Why Obama should go easier on them.
On June 3, a military court-martial will begin for Bradley Manning, a U.S. Army private who was arrested in 2010 for carrying out the largest leak in U.S. history. The trial begins at a moment when the Justice Department is under fire for its aggressive conduct during two leak investigations that recently became public. In one case, it seized the phone records of Associated Press reporters; in the other, it targeted Fox News reporter James Rosen as a coconspirator in a leak investigation against one of his sources, a contract employee at the State Department.
There are important differences among these cases, of course. Bradley Manning was bound by his oath as a soldier to protect sensitive information, whereas the AP and Fox both have a professional duty to seek out news that is often shrouded in secrecy. Still, all three cases point to an underlying truth about Barack Obama: he has gone to great lengths to stifle unauthorized sources of information about his foreign policy.
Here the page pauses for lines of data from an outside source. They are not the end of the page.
/-! ## setTrack -/

@[simp] theorem setTrack_mono (s : State) (c : Nat) (t : Track) : (s.setTrack c t).mono = s.mono := rfl
@[simp] theorem setTrack_nonce (s : State) (c : Nat) (t : Track) : (s.setTrack c t).nonce = s.nonce := rfl
@[simp] theorem setTrack_cur (s : State) (c : Nat) (t : Track) : (s.setTrack c t).cur = s.cur := rfl
@[simp] theorem setTrack_boot (s : State) (c : Nat) (t : Track) : (s.setTrack c t).boot = s.boot := rfl
@[simp] theorem setTrack_pairs (s : State) (c : Nat) (t : Track) : (s.setTrack c t).pairs = s.pairs := rfl
@[simp] theorem setTrack_net (s : State) (c : Nat) (t : Track) : (s.setTrack c t).net = s.net := rfl
@[simp] theorem setTrack_fcr (s : State) (c : Nat) (t : Track) : (s.setTrack c t).fcr = s.fcr := rfl
@[simp] theorem setTrack_fns (s : State) (c : Nat) (t : Track) : (s.setTrack c t).fns = s.fns := rfl
@[simp] theorem setTrack_staged (s : State) (c : Nat) (t : Track) : (s.setTrack c t).staged = s.staged := rfl
@[simp] theorem setTrack_applied (s : State) (c : Nat) (t : Track) : (s.setTrack c t).applied = s.applied := rfl
@[simp] theorem setTrack_stored (s : State) (c : Nat) (t : Track) : (s.setTrack c t).stored = s.stored := rfl
@[simp] theorem setTrack_autoStart (s : State) (c : Nat) (t : Track) : (s.setTrack c t).autoStart = s.autoStart := rfl
@[simp] theorem setTrack_mem (s : State) (c : Nat) (t : Track) : (s.setTrack c t).mem = s.mem := rfl
@[simp] theorem setTrack_cle (s : State) (c : Nat) (t : Track) : (s.setTrack c t).cle = s.cle := rfl
@[simp] theorem setTrack_cse (s : State) (c : Nat) (t : Track) : (s.setTrack c t).cse = s.cse := rfl
@[simp] theorem setTrack_lsw (s : State) (c : Nat) (t : Track) : (s.setTrack c t).lsw = s.lsw := rfl
@[simp] theorem setTrack_planner (s : State) (c : Nat) (t : Track) : (s.setTrack c t).planner = s.planner := rfl
@[simp] theorem setTrack_guid (s : State) (c : Nat) (t : Track) : (s.setTrack c t).guid = s.guid := rfl
@[simp] theorem setTrack_yield (s : State) (c : Nat) (t : Track) : (s.setTrack c t).yield = s.yield := rfl
@[simp] theorem setTrack_headwind (s : State) (c : Nat) (t : Track) : (s.setTrack c t).headwind = s.headwind := rfl
@[simp] theorem setTrack_fus (s : State) (c : Nat) (t : Track) : (s.setTrack c t).fus = s.fus := rfl
@[simp] theorem setTrack_cam (s : State) (c : Nat) (t : Track) : (s.setTrack c t).cam = s.cam := rfl
@[simp] theorem setTrack_tsu (s : State) (c : Nat) (t : Track) : (s.setTrack c t).tsu = s.tsu := rfl
@[simp] theorem setTrack_eth (s : State) (c : Nat) (t : Track) : (s.setTrack c t).eth = s.eth := rfl
@[simp] theorem setTrack_can (s : State) (c : Nat) (t : Track) : (s.setTrack c t).can = s.can := rfl
@[simp] theorem setTrack_pwr (s : State) (c : Nat) (t : Track) : (s.setTrack c t).pwr = s.pwr := rfl
@[simp] theorem setTrack_pnl (s : State) (c : Nat) (t : Track) : (s.setTrack c t).pnl = s.pnl := rfl
@[simp] theorem setTrack_upd (s : State) (c : Nat) (t : Track) : (s.setTrack c t).upd = s.upd := rfl
@[simp] theorem setTrack_tst (s : State) (c : Nat) (t : Track) : (s.setTrack c t).tst = s.tst := rfl
@[simp] theorem setTrack_sent (s : State) (c : Nat) (t : Track) : (s.setTrack c t).sent = s.sent := rfl
@[simp] theorem setTrack_pending (s : State) (c : Nat) (t : Track) : (s.setTrack c t).pending = s.pending := rfl

/-! ## setNotch -/

@[simp] theorem setNotch_mono (s : State) (n : Nat) (x : Notch) : (s.setNotch n x).mono = s.mono := rfl
@[simp] theorem setNotch_nonce (s : State) (n : Nat) (x : Notch) : (s.setNotch n x).nonce = s.nonce := rfl
@[simp] theorem setNotch_cur (s : State) (n : Nat) (x : Notch) : (s.setNotch n x).cur = s.cur := rfl
@[simp] theorem setNotch_boot (s : State) (n : Nat) (x : Notch) : (s.setNotch n x).boot = s.boot := rfl
@[simp] theorem setNotch_pairs (s : State) (n : Nat) (x : Notch) : (s.setNotch n x).pairs = s.pairs := rfl
@[simp] theorem setNotch_net (s : State) (n : Nat) (x : Notch) : (s.setNotch n x).net = s.net := rfl
@[simp] theorem setNotch_fcr (s : State) (n : Nat) (x : Notch) : (s.setNotch n x).fcr = s.fcr := rfl
@[simp] theorem setNotch_fns (s : State) (n : Nat) (x : Notch) : (s.setNotch n x).fns = s.fns := rfl
@[simp] theorem setNotch_staged (s : State) (n : Nat) (x : Notch) : (s.setNotch n x).staged = s.staged := rfl
@[simp] theorem setNotch_applied (s : State) (n : Nat) (x : Notch) : (s.setNotch n x).applied = s.applied := rfl
@[simp] theorem setNotch_stored (s : State) (n : Nat) (x : Notch) : (s.setNotch n x).stored = s.stored := rfl
@[simp] theorem setNotch_autoStart (s : State) (n : Nat) (x : Notch) : (s.setNotch n x).autoStart = s.autoStart := rfl
@[simp] theorem setNotch_mem (s : State) (n : Nat) (x : Notch) : (s.setNotch n x).mem = s.mem := rfl
@[simp] theorem setNotch_cle (s : State) (n : Nat) (x : Notch) : (s.setNotch n x).cle = s.cle := rfl
@[simp] theorem setNotch_cse (s : State) (n : Nat) (x : Notch) : (s.setNotch n x).cse = s.cse := rfl
@[simp] theorem setNotch_lsw (s : State) (n : Nat) (x : Notch) : (s.setNotch n x).lsw = s.lsw := rfl
@[simp] theorem setNotch_planner (s : State) (n : Nat) (x : Notch) : (s.setNotch n x).planner = s.planner := rfl
@[simp] theorem setNotch_guid (s : State) (n : Nat) (x : Notch) : (s.setNotch n x).guid = s.guid := rfl
@[simp] theorem setNotch_yield (s : State) (n : Nat) (x : Notch) : (s.setNotch n x).yield = s.yield := rfl
@[simp] theorem setNotch_headwind (s : State) (n : Nat) (x : Notch) : (s.setNotch n x).headwind = s.headwind := rfl
@[simp] theorem setNotch_fus (s : State) (n : Nat) (x : Notch) : (s.setNotch n x).fus = s.fus := rfl
@[simp] theorem setNotch_cam (s : State) (n : Nat) (x : Notch) : (s.setNotch n x).cam = s.cam := rfl
@[simp] theorem setNotch_tsu (s : State) (n : Nat) (x : Notch) : (s.setNotch n x).tsu = s.tsu := rfl
@[simp] theorem setNotch_eth (s : State) (n : Nat) (x : Notch) : (s.setNotch n x).eth = s.eth := rfl
@[simp] theorem setNotch_can (s : State) (n : Nat) (x : Notch) : (s.setNotch n x).can = s.can := rfl
@[simp] theorem setNotch_pwr (s : State) (n : Nat) (x : Notch) : (s.setNotch n x).pwr = s.pwr := rfl
@[simp] theorem setNotch_pnl (s : State) (n : Nat) (x : Notch) : (s.setNotch n x).pnl = s.pnl := rfl
@[simp] theorem setNotch_upd (s : State) (n : Nat) (x : Notch) : (s.setNotch n x).upd = s.upd := rfl
@[simp] theorem setNotch_tst (s : State) (n : Nat) (x : Notch) : (s.setNotch n x).tst = s.tst := rfl
@[simp] theorem setNotch_sent (s : State) (n : Nat) (x : Notch) : (s.setNotch n x).sent = s.sent := rfl
@[simp] theorem setNotch_pending (s : State) (n : Nat) (x : Notch) : (s.setNotch n x).pending = s.pending := rfl

/-! ## setFn -/

@[simp] theorem setFn_mono (s : State) (f : Nat) (v : Fn) : (s.setFn f v).mono = s.mono := rfl
@[simp] theorem setFn_nonce (s : State) (f : Nat) (v : Fn) : (s.setFn f v).nonce = s.nonce := rfl
@[simp] theorem setFn_cur (s : State) (f : Nat) (v : Fn) : (s.setFn f v).cur = s.cur := rfl
@[simp] theorem setFn_boot (s : State) (f : Nat) (v : Fn) : (s.setFn f v).boot = s.boot := rfl
@[simp] theorem setFn_pairs (s : State) (f : Nat) (v : Fn) : (s.setFn f v).pairs = s.pairs := rfl
@[simp] theorem setFn_net (s : State) (f : Nat) (v : Fn) : (s.setFn f v).net = s.net := rfl
@[simp] theorem setFn_fcr (s : State) (f : Nat) (v : Fn) : (s.setFn f v).fcr = s.fcr := rfl
@[simp] theorem setFn_staged (s : State) (f : Nat) (v : Fn) : (s.setFn f v).staged = s.staged := rfl
@[simp] theorem setFn_applied (s : State) (f : Nat) (v : Fn) : (s.setFn f v).applied = s.applied := rfl
@[simp] theorem setFn_stored (s : State) (f : Nat) (v : Fn) : (s.setFn f v).stored = s.stored := rfl
@[simp] theorem setFn_autoStart (s : State) (f : Nat) (v : Fn) : (s.setFn f v).autoStart = s.autoStart := rfl
@[simp] theorem setFn_mem (s : State) (f : Nat) (v : Fn) : (s.setFn f v).mem = s.mem := rfl
@[simp] theorem setFn_cle (s : State) (f : Nat) (v : Fn) : (s.setFn f v).cle = s.cle := rfl
@[simp] theorem setFn_cse (s : State) (f : Nat) (v : Fn) : (s.setFn f v).cse = s.cse := rfl
@[simp] theorem setFn_lsw (s : State) (f : Nat) (v : Fn) : (s.setFn f v).lsw = s.lsw := rfl
@[simp] theorem setFn_planner (s : State) (f : Nat) (v : Fn) : (s.setFn f v).planner = s.planner := rfl
@[simp] theorem setFn_guid (s : State) (f : Nat) (v : Fn) : (s.setFn f v).guid = s.guid := rfl
@[simp] theorem setFn_yield (s : State) (f : Nat) (v : Fn) : (s.setFn f v).yield = s.yield := rfl
@[simp] theorem setFn_headwind (s : State) (f : Nat) (v : Fn) : (s.setFn f v).headwind = s.headwind := rfl
@[simp] theorem setFn_fus (s : State) (f : Nat) (v : Fn) : (s.setFn f v).fus = s.fus := rfl
@[simp] theorem setFn_cam (s : State) (f : Nat) (v : Fn) : (s.setFn f v).cam = s.cam := rfl
@[simp] theorem setFn_gns (s : State) (f : Nat) (v : Fn) : (s.setFn f v).gns = s.gns := rfl
@[simp] theorem setFn_tsu (s : State) (f : Nat) (v : Fn) : (s.setFn f v).tsu = s.tsu := rfl
@[simp] theorem setFn_eth (s : State) (f : Nat) (v : Fn) : (s.setFn f v).eth = s.eth := rfl
@[simp] theorem setFn_can (s : State) (f : Nat) (v : Fn) : (s.setFn f v).can = s.can := rfl
@[simp] theorem setFn_pwr (s : State) (f : Nat) (v : Fn) : (s.setFn f v).pwr = s.pwr := rfl
@[simp] theorem setFn_pnl (s : State) (f : Nat) (v : Fn) : (s.setFn f v).pnl = s.pnl := rfl
@[simp] theorem setFn_upd (s : State) (f : Nat) (v : Fn) : (s.setFn f v).upd = s.upd := rfl
@[simp] theorem setFn_tst (s : State) (f : Nat) (v : Fn) : (s.setFn f v).tst = s.tst := rfl
@[simp] theorem setFn_sent (s : State) (f : Nat) (v : Fn) : (s.setFn f v).sent = s.sent := rfl
@[simp] theorem setFn_pending (s : State) (f : Nat) (v : Fn) : (s.setFn f v).pending = s.pending := rfl

/-! ## setPair -/

@[simp] theorem setPair_mono (s : State) (i : Nat) (v : Pair) : (s.setPair i v).mono = s.mono := rfl
@[simp] theorem setPair_nonce (s : State) (i : Nat) (v : Pair) : (s.setPair i v).nonce = s.nonce := rfl
@[simp] theorem setPair_cur (s : State) (i : Nat) (v : Pair) : (s.setPair i v).cur = s.cur := rfl
@[simp] theorem setPair_boot (s : State) (i : Nat) (v : Pair) : (s.setPair i v).boot = s.boot := rfl
@[simp] theorem setPair_net (s : State) (i : Nat) (v : Pair) : (s.setPair i v).net = s.net := rfl
@[simp] theorem setPair_fcr (s : State) (i : Nat) (v : Pair) : (s.setPair i v).fcr = s.fcr := rfl
@[simp] theorem setPair_fns (s : State) (i : Nat) (v : Pair) : (s.setPair i v).fns = s.fns := rfl
@[simp] theorem setPair_staged (s : State) (i : Nat) (v : Pair) : (s.setPair i v).staged = s.staged := rfl
@[simp] theorem setPair_applied (s : State) (i : Nat) (v : Pair) : (s.setPair i v).applied = s.applied := rfl
@[simp] theorem setPair_stored (s : State) (i : Nat) (v : Pair) : (s.setPair i v).stored = s.stored := rfl
@[simp] theorem setPair_autoStart (s : State) (i : Nat) (v : Pair) : (s.setPair i v).autoStart = s.autoStart := rfl
@[simp] theorem setPair_mem (s : State) (i : Nat) (v : Pair) : (s.setPair i v).mem = s.mem := rfl
@[simp] theorem setPair_cle (s : State) (i : Nat) (v : Pair) : (s.setPair i v).cle = s.cle := rfl
@[simp] theorem setPair_cse (s : State) (i : Nat) (v : Pair) : (s.setPair i v).cse = s.cse := rfl
@[simp] theorem setPair_lsw (s : State) (i : Nat) (v : Pair) : (s.setPair i v).lsw = s.lsw := rfl
@[simp] theorem setPair_planner (s : State) (i : Nat) (v : Pair) : (s.setPair i v).planner = s.planner := rfl
@[simp] theorem setPair_guid (s : State) (i : Nat) (v : Pair) : (s.setPair i v).guid = s.guid := rfl
@[simp] theorem setPair_yield (s : State) (i : Nat) (v : Pair) : (s.setPair i v).yield = s.yield := rfl
@[simp] theorem setPair_headwind (s : State) (i : Nat) (v : Pair) : (s.setPair i v).headwind = s.headwind := rfl
@[simp] theorem setPair_fus (s : State) (i : Nat) (v : Pair) : (s.setPair i v).fus = s.fus := rfl
@[simp] theorem setPair_cam (s : State) (i : Nat) (v : Pair) : (s.setPair i v).cam = s.cam := rfl
@[simp] theorem setPair_gns (s : State) (i : Nat) (v : Pair) : (s.setPair i v).gns = s.gns := rfl
@[simp] theorem setPair_tsu (s : State) (i : Nat) (v : Pair) : (s.setPair i v).tsu = s.tsu := rfl
@[simp] theorem setPair_eth (s : State) (i : Nat) (v : Pair) : (s.setPair i v).eth = s.eth := rfl
@[simp] theorem setPair_can (s : State) (i : Nat) (v : Pair) : (s.setPair i v).can = s.can := rfl
@[simp] theorem setPair_pwr (s : State) (i : Nat) (v : Pair) : (s.setPair i v).pwr = s.pwr := rfl
@[simp] theorem setPair_pnl (s : State) (i : Nat) (v : Pair) : (s.setPair i v).pnl = s.pnl := rfl
@[simp] theorem setPair_upd (s : State) (i : Nat) (v : Pair) : (s.setPair i v).upd = s.upd := rfl
@[simp] theorem setPair_tst (s : State) (i : Nat) (v : Pair) : (s.setPair i v).tst = s.tst := rfl
@[simp] theorem setPair_sent (s : State) (i : Nat) (v : Pair) : (s.setPair i v).sent = s.sent := rfl
@[simp] theorem setPair_pending (s : State) (i : Nat) (v : Pair) : (s.setPair i v).pending = s.pending := rfl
George W. Bush, of course, also waged a secretive war on Al Qaeda. But despite his disagreements with the press—for instance, he tried to persuade The New York Times not to expose a far-reaching National Security Agency program to track phone calls inside the United States—his administration never went so far as to suggest that reporters themselves might be committing crimes by doing their jobs. Yet that is what Obama’s Justice Department did in the Rosen case.
Obama now appears to understand the problem with treating reporters this way. During a major speech about the war on terror, he said he was instructing the Justice Department to review its guidelines for investigating journalists. “I’m troubled,” Obama said, “by the possibility that leak investigations may chill the investigative journalism that holds government accountable.”
According to Ben Wizner, director of the ACLU’s Speech, Privacy & Technology Project, the chilling effect is more than just a possibility. “There is no question a chill has already occurred largely as a result of the Holder Justice Department’s unprecedented investigation of journalists and their sources,” he says.
Going forward, if Obama really wants to address the problem, he will need to reconsider not only how his administration treats reporters but also how it treats the officials who leak unauthorized information. Yes, sometimes the government has reason to investigate and prosecute leakers. But without leakers, the public might never get a second opinion on what the government tells us about its most secretive actions.
From our June 14, 2013, issue; Leniency for Leakers.